Task details: In how many lines of the entries below does "decide" appear? Give only the number.
-----
-- ==== Sys2Proof/Machine/Commit.lean ====
section
/-!
DEFINITION. Sys2Proof/Machine/Commit.lean: the commit of a group, kills, re-runs and what firmware does with completions
(R27 to R30, R34, R36, R111, R112, R115 to R117, R155, R366, R371, R378, R379, R386 to R390, R394, R461 to R463).
-/
namespace Sys2Proof.Machine

/-! ## What a member leaves (R111, R112, R116) -/

/-- Fields of a publication entry (R112). -/
def pbKind (e : Nat) : Nat := fld e 0 1
def pbLayer (e : Nat) : Nat := fld e 2 2
def pbReq (e : Nat) : Nat := bits e 32 17
def pbValue (e : Nat) : Nat := fld e 8 4

/-- Reserved bits of an entry are 0, its KIND is one of the two (R15, R112). -/
def pbFieldsOk (e : Nat) : Bool := (pbKind e = 1 || pbKind e = 2) && fld e 1 1 = 0 && bits e 49 15 = 0 && (pbKind e = 1 || pbLayer e = 0)

/-- The command of a member, while its tile holds it. -/
def State.memberCmd (s : State) (m : Nat) : Option TileCmd :=
  match (s.tile (s.tag m).tile).cur with
  | some c => if cdTag c.desc = m then some c else none
  | none => none

/-- Members in TAG order. -/
def Group.byTag (g : Group) : List Nat := sortNat g.members

/-- Publication entries of a group, member by member (R116). -/
def State.groupPubs (s : State) (g : Nat) : List Nat := (s.group g).byTag.flatMap (fun m => match s.memberCmd m with
  | some c => c.pubs
  | none => [])

/-- Deferred operations of a group with the member's tag and tile, in the order they are performed (R116). -/
def State.groupDeferred (s : State) (g : Nat) : List (Nat × Nat × Deferred) := (s.group g).byTag.flatMap (fun m => match s.memberCmd m with
  | some c => c.deferred.map (fun d => (m, (s.tag m).tile, d))
  | none => [])

/-- Tokens a group's SAMPLE and ACCEPT operations gave (R371). -/
def State.groupLps (s : State) (g : Nat) : List (Nat × Nat × Bool) := (s.group g).byTag.flatMap (fun m => match s.memberCmd m with
  | some c => c.lps
  | none => [])

/-- A request's part in a group counts no more (R387). -/
def Group.gone (g : Group) (i : Nat) : Bool := g.works.any (fun w => w.req = i && w.dead)

/-- Step 3 of R116 for one entry (R112). An entry of a request that has gone is discarded, not judged. -/
def State.pubOk (s : State) (g : Group) (e : Nat) : Bool :=
  let i := pbReq e
  let r := s.req i
  g.gone i || (pbFieldsOk e && r.isLive && r.tenant = g.tenant &&
    (pbKind e ≠ 1 || (decide (pbLayer e < r.seq.vlen.length) && decide (nth r.seq.vlen (pbLayer e) 0 ≤ pbValue e) &&
      decide (pbValue e ≤ r.seq.reservedLen))))

/-- A deadline has passed (R385). -/
def State.overdue (s : State) (r : Req) : Bool := r.deadline ≠ 0 && decide (r.deadline < s.ltu)

/-- Requests of a group whose deadline step 3 finds passed, without LATE_OK (R386). -/
def State.groupMissed (s : State) (g : Group) : List Nat :=
  (g.works.filter (fun w => !w.dead && (s.req w.req).isLive && !(s.req w.req).lateOk && s.overdue (s.req w.req))).map (·.req)

/-! ## Steps 4 to 7 (R116) -/

/-- A deferred operation on this device: performed, or dropped with its status (R463). -/
def State.performLocal (s : State) (tile : Nat) (d : Deferred) : State × Nat :=
  let st := s.accStatus (.tile tile) (if d.kind = .store then .write else .atomic) d.addr d.size
  if st ≠ Stat.ok then (s, st) else (s.coreWrite d.addr d.size (bankResult d.kind d.size (s.rd d.addr d.size) d.val), Stat.ok)

/-- One deferred operation: a remote one goes to the MSF in its turn (R293). -/
def State.performDeferred (s : State) (tenant : Nat) (e : Nat × Nat × Deferred) : State × Nat :=
  let d := e.2.2
  if inAperture d.addr then
    let mop := match d.kind with
      | .store => mopStore
      | .addInt => mopAdd
      | _ => mopSwap
    ({ s with fab := { s.fab with commitOps := s.fab.commitOps ++ [⟨e.1, mop, d.addr, d.val, tenant⟩] } }, Stat.ok)
  else s.performLocal e.2.1 d

/-- Step 5: the operations in order; those lost, by tag, with the first status and the count (R463). -/
def State.performAll (s : State) (tenant : Nat) : List (Nat × Nat × Deferred) → State × List (Nat × Nat × Nat)
  | [] => (s, [])
  | e :: es =>
    let x := s.performDeferred tenant e
    let y := State.performAll x.1 tenant es
    if x.2 = Stat.ok then y
    else
      let more := match y.2.find? (fun l => l.1 = e.1) with
        | some l => l.2.2
        | none => 0
      (y.1, (e.1, x.2, more + 1) :: y.2.filter (fun l => l.1 ≠ e.1))

/-- A valid length advances (R27). -/
def State.publishLen (s : State) (e : Nat) : State :=
  s.updReq (pbReq e) (fun r => { r with seq := { r.seq with vlen := setNth r.seq.vlen (pbLayer e) (pbValue e) } })

/-- The status with which a token ends its request, or OK (R45). -/
def State.tokenEnds (s : State) (r : Req) (tok : Nat) : Nat :=
  if (s.slot r.slot).stop.contains tok then Stat.okStop else if r.maxNew ≤ r.nextIndex + 1 then Stat.okLength else Stat.ok

/-- A token is journalled and written to its request's ring (R20, R36, R371, R386). -/
def State.publishToken (s : State) (i tok lp : Nat) (draft : Bool) : State × Nat :=
  let r := s.req i
  let st := s.tokenEnds r tok
  let late := r.lateOk && s.overdue r
  let raw := tokenEntry r.reqId r.nextIndex tok lp r.epoch s.fid (st ≠ Stat.ok) draft late
  let s := (s.journalAdd i [tok]).putToken r.tokenRing raw
  let s := (s.updReq i (fun r => { r with nextIndex := r.nextIndex + 1 })).updAcct r.tenant (fun a => { a with tokens := wrap64 (a.tokens + 1) })
  (if late then { s with reqRegs := { s.reqRegs with late := satAdd 32 s.reqRegs.late 1 } } else s, st)
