/-- Every resident plot the object names: count, tile, offset, and where it lies in memory. -/
def objResident (o : List Byte) (addr : Nat) : List (Nat × Nat × Nat × Nat) :=
  (objEntries o).flatMap (fun e =>
    if fld e 0 1 ≠ 3 then []
    else
      let bs := objSpan o e
      let n := imgAt bs 0 4
      (List.zip (records 8 n (bs.drop 4)) (List.range n)).map (fun r =>
        (fld e 2 2, fld r.1 0 1, fld r.1 4 4, addr + fld e 8 8 + 4 + 8 * n + 65536 * r.2)))

/-- One resident plot pinned at load, when its tile can take it now; else a later PIN brings it (R107, R202). -/
def State.pinAtLoad (s : State) (k : Nat) (r : Nat × List Byte) : State :=
  let t := fld r.1 0 1
  let off := fld r.1 4 4
  if !(s.pinOk t off) then s
  else
    let m := s.slot k
    let s := if m.pinned.contains (t, off) then s
      else (s.charge m.tenant 0).updSlot k (fun x => { x with pinned := (t, off) :: x.pinned })
    s.placeBytes (tileBase t + off) r.2

/-- What the SLOT image says of the slot (R377). -/
def slotOf (m : Slot) (e : Nat) (o : List Byte) (k addr cfg : Nat) : Slot :=
  { m with cfg := cfg, layers := fld e 0x10 1, kvHeads := fld e 0x11 1, headDim := fld e 0x12 1, kvFmt := fld e 0x13 1, qHeads := fld e 0x14 1,
           sinkN := fld e 0x15 1, pageBits := fld e 0x16 1, vocab := fld e 0x18 4, stop := (List.range (fld e 0x17 1)).map (fun j => fld e (0x20 + 4 * j) 4),
           planTable := addr, biasTbl := slotVa k, kvScales := slotScalesVa k, estBase := fld e 0x58 4, estPer := fld e 0x5C 4,
           estPrefill := fld e 0x60 4, plans := objPlans o, resident := objResident o addr, qual := true }

/-- R427's third check and the placing: none when a plot finds no room in the tenant's quotas or the tiers. -/
def State.placeObject (s : State) (k addr : Nat) (o : List Byte) : Option State :=
  let tn := (s.slot k).tenant
  let s := s.needAsid tn
  let tiers := s.permitted tn
  let pins := residentsFor o s.prefillTiles.length
  let s := s.updSlot k (fun m => slotOf m (ofBytes (sectionOf o 1)) o k addr s.curVersion)
  let plots := (sectionsOf o 4).flatMap (fun x => (plotRecords x.bytes).map (fun r => (bits r.1 16 40, r.2))) ++
    fromVa (slotVa k) [sectionOf o 5] ++ fromVa (slotScalesVa k) (asPlots (sectionOf o 6))
  if s.quotaLeft tn 0 < ((pins.map (fun r => (fld r.1 0 1, fld r.1 4 4))).eraseDups).length then none
  else match s.placeSlots k tiers plots with
    | none => none
    | some s => match (if (sectionsOf o 7).isEmpty then some s else s.placeTable k tiers (sectionOf o 7)) with
      | none => none
      | some s => some (pins.foldl (fun (s : State) r => s.pinAtLoad k r) s)

/-- The load of an object into a slot that is LOADING: its status, and the state with the slot LOADED when it is OK. -/
def State.loadObject (s : State) (k addr digest : Nat) (o : List Byte) : State × Nat :=
  if shake256 o ≠ digest || !(objCrcs o) then (s, Stat.checkFailed)
  else if !(s.objFieldsOk o) then (s, Stat.invalidField)
  else match s.placeObject k addr o with
    | none => (s, Stat.quotaExceeded)
    | some s => (s.updSlot k (fun m => { m with st := .loaded }), Stat.ok)

/-! ## The entry (R228, R377) -/

def MState.code : MState → Nat
  | .empty => 0
  | .loading => 1
  | .loaded => 2
  | .unloading => 3

/-- The 256-byte entry. -/
def Slot.enc (m : Slot) : Nat :=
  withCrc (ofBytes (packFields ([(2, m.tenant), (1, m.st.code), (1, 0), (2, m.cfg), (2, 0), (8, m.embDesc), (1, m.layers), (1, m.kvHeads), (1, m.headDim),
    (1, m.kvFmt), (1, m.qHeads), (1, m.sinkN), (1, m.pageBits), (1, m.stop.length), (4, m.vocab), (4, 0)] ++
    (List.range 8).map (fun j => (4, nth m.stop j 0)) ++ [(8, m.planTable), (8, m.biasTbl), (8, m.kvScales), (4, m.estBase), (4, m.estPer), (4, m.estPrefill)]))) 256

/-- The entry in the model-slot table. -/
def State.writeSlot (s : State) (k : Nat) : State := s.wr (0x10014400000 + 256 * k) 256 (s.slot k).enc

/-- A slot goes back to EMPTY. -/
def State.emptySlot (s : State) (k : Nat) : State :=
  let s := { s with slots := Tbl.del s.slots k }
  s.writeSlot k

/-! ## Rows -/

/-- RMP_MODEL_LOAD (R422, R427): the reply; the load itself ends with MODEL_LOADED. -/
def execRmpModelLoad (mb : MbId) (s : State) : Host.Outcome State Fault Refusal :=
  match s.held mb 0x0401 with
  | none => .next s
  | some m =>
    let k := fld m 0x20 2
    if (s.slot k).st ≠ .empty then .next (s.answer mb Stat.wrongState)
    else if 16 ≤ (s.slots.filter (fun e => e.2.st = .loading)).length then .next (s.answer mb Stat.noResource)
    else
      let x : Slot := { tenant := fld m 0x22 2, st := .loading, cfg := s.curVersion, object := (hostWin (fld m 0x28 8), fld m 0x24 4, fld m 0x30 32) }
      let s := { s with slots := Tbl.put s.slots k x }
      .next ((s.writeSlot k).answer mb Stat.ok)

/-- MODEL_LOADED (R426, R427): the load ends with the status of the first check that fails, or OK. -/
def execModelLoaded (slot : Fin 16384) (s : State) : Host.Outcome State Fault Refusal :=
  let k := slot.val
  let m := s.slot k
  if !s.live || m.st ≠ .loading then .next s
  else match s.loadObject k m.object.1 m.object.2.2 (s.bytes m.object.1 m.object.2.1) with
    | (s, 0) => .next ((s.writeSlot k).tenantEvent m.tenant 0x83 k 0 0 Stat.ok)
    | (s, st) => .next ((s.emptySlot k).tenantEvent m.tenant 0x83 k 0 0 st)

/-- A live request names a slot, as its model or its draft model (R422). -/
def State.slotWanted (s : State) (k : Nat) : Bool := s.liveReqs.any (fun i => (s.req i).slot = k || (s.req i).draftSlot = k)

/-- RMP_MODEL_UNLOAD (R422). -/
def execRmpModelUnload (mb : MbId) (s : State) : Host.Outcome State Fault Refusal :=
  match s.held mb 0x0402 with
  | none => .next s
  | some m =>
    let k := fld m 0x20 2
    if (s.slot k).st ≠ .loaded || s.slotWanted k then .next (s.answer mb Stat.wrongState)
    else .next (((s.updSlot k (fun x => { x with st := .unloading })).writeSlot k).answer mb Stat.ok)

/-- MODEL_UNLOADED (R204, R393, R422, R426): no command uses the slot, so everything placed for it is freed. -/
def execModelUnloaded (slot : Fin 16384) (s : State) : Host.Outcome State Fault Refusal :=
  let k := slot.val
  let m := s.slot k
  if !s.live || m.st ≠ .unloading || s.slotNamed k || m.pins.any (fun e => e.2 ≠ 0) then .next s
  else
    let s := m.plots.foldl (fun (s : State) e => s.freeSlotPlot k e.1) s
    let s := m.pinned.foldl (fun (s : State) _ => s.credit m.tenant 0) s
    let s := s.emptySlot k
    let s := if s.slots.any (fun e => e.2.tenant = m.tenant) then s else s.rewriteAcct m.tenant
    .next (s.tenantEvent m.tenant 0x84 k 0 0 0)

end Sys2Proof.Machine
end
-----
Written answer: 3